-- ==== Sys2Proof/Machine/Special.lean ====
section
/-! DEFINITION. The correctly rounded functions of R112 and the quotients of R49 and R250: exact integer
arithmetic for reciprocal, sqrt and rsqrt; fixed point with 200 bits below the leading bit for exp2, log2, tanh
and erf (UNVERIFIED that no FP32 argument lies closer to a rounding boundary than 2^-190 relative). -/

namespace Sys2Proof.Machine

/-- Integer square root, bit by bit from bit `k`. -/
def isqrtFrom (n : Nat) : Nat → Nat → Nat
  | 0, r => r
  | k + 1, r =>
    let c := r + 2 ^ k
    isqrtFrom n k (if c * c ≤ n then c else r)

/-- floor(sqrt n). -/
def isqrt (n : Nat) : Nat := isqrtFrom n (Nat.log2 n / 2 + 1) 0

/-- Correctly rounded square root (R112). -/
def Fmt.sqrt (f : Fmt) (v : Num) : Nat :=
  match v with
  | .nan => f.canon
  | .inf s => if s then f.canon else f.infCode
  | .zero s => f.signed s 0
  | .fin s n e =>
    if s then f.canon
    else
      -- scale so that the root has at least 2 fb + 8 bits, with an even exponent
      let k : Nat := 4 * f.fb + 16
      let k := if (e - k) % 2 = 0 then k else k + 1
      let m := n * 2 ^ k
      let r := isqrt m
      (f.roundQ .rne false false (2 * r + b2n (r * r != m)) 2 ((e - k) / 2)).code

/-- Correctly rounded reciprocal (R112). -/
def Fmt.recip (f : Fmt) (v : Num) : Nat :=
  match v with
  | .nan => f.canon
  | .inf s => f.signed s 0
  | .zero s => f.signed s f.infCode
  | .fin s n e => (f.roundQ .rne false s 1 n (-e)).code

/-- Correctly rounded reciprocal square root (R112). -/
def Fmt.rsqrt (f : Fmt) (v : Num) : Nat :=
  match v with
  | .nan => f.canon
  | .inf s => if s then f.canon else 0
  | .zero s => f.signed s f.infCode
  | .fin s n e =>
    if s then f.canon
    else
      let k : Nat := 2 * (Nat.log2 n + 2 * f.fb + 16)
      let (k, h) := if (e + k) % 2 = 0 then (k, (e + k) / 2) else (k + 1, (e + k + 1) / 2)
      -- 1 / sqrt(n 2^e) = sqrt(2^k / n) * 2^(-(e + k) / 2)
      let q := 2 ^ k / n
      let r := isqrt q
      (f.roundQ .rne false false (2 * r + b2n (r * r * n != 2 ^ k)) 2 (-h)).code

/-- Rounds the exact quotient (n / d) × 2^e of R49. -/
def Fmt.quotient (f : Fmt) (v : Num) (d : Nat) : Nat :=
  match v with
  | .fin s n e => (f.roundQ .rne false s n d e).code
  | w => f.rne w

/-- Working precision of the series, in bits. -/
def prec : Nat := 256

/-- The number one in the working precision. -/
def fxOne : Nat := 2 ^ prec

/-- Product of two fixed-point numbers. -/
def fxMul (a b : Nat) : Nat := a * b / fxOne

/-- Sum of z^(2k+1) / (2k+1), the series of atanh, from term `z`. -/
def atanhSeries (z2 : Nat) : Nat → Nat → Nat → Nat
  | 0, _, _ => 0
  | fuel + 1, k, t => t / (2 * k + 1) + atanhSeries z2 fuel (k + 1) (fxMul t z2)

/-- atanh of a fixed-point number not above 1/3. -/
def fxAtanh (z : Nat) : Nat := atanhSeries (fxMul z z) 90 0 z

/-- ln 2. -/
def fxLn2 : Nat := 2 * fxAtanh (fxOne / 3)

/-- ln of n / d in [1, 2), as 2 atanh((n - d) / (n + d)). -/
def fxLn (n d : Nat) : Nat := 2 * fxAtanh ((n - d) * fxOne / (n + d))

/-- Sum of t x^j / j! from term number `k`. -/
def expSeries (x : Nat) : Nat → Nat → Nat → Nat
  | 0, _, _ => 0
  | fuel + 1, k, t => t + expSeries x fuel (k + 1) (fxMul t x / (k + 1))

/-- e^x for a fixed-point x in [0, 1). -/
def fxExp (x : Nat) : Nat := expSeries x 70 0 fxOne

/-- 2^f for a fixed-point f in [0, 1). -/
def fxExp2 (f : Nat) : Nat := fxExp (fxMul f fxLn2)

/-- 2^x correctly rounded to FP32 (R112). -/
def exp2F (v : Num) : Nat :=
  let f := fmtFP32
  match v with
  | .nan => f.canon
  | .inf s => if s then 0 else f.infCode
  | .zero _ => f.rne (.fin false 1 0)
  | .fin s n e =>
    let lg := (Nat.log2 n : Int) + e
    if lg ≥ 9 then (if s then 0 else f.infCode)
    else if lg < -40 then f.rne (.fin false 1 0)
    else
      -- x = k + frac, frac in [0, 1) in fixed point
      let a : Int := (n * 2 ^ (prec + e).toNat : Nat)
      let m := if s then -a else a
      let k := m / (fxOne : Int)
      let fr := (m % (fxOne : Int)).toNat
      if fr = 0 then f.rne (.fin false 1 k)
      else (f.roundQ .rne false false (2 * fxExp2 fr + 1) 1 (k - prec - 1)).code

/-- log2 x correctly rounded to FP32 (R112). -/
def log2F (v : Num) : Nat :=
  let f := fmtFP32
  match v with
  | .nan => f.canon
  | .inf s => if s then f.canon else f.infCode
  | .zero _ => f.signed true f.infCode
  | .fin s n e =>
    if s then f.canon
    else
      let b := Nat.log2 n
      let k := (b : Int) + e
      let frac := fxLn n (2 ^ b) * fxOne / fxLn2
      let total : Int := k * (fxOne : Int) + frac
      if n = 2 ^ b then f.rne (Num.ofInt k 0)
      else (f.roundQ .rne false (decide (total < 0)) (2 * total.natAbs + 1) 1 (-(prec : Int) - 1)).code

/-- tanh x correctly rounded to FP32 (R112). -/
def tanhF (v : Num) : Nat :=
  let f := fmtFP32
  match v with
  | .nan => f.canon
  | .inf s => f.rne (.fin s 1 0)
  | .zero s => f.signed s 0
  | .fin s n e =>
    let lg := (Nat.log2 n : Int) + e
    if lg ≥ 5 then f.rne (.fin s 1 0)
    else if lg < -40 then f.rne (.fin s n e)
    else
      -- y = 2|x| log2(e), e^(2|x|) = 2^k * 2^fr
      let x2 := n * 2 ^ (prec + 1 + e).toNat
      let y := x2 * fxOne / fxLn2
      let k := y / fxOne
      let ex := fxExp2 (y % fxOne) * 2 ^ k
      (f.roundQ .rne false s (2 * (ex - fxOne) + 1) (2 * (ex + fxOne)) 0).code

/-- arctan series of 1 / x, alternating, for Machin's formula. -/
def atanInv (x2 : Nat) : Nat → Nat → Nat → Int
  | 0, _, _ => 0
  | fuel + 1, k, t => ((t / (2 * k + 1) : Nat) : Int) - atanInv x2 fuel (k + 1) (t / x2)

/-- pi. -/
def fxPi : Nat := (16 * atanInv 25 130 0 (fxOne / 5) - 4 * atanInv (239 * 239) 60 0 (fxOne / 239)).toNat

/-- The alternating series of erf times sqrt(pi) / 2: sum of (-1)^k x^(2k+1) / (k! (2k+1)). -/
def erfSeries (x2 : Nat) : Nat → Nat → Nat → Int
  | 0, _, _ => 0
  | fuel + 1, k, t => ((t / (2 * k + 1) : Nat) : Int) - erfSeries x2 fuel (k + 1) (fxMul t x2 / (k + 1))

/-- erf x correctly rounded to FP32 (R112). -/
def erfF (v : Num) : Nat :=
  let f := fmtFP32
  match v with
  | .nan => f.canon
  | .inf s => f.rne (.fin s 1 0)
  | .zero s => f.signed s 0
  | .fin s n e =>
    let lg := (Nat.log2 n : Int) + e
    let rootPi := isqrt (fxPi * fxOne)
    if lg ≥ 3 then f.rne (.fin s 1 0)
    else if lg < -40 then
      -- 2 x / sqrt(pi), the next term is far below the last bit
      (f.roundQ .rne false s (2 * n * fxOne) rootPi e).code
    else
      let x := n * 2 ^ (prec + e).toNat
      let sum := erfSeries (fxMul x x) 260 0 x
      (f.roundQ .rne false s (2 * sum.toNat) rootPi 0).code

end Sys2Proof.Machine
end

> [Your goal]: Starting at the line with "(f.roundQ .rne false s (2 * n", copy every line up to and including the last one in the entries above.

> [Response below]:
      (f.roundQ .rne false s (2 * n * fxOne) rootPi e).code
    else
      let x := n * 2 ^ (prec + e).toNat
      let sum := erfSeries (fxMul x x) 260 0 x
      (f.roundQ .rne false s (2 * sum.toNat) rootPi 0).code

end Sys2Proof.Machine
end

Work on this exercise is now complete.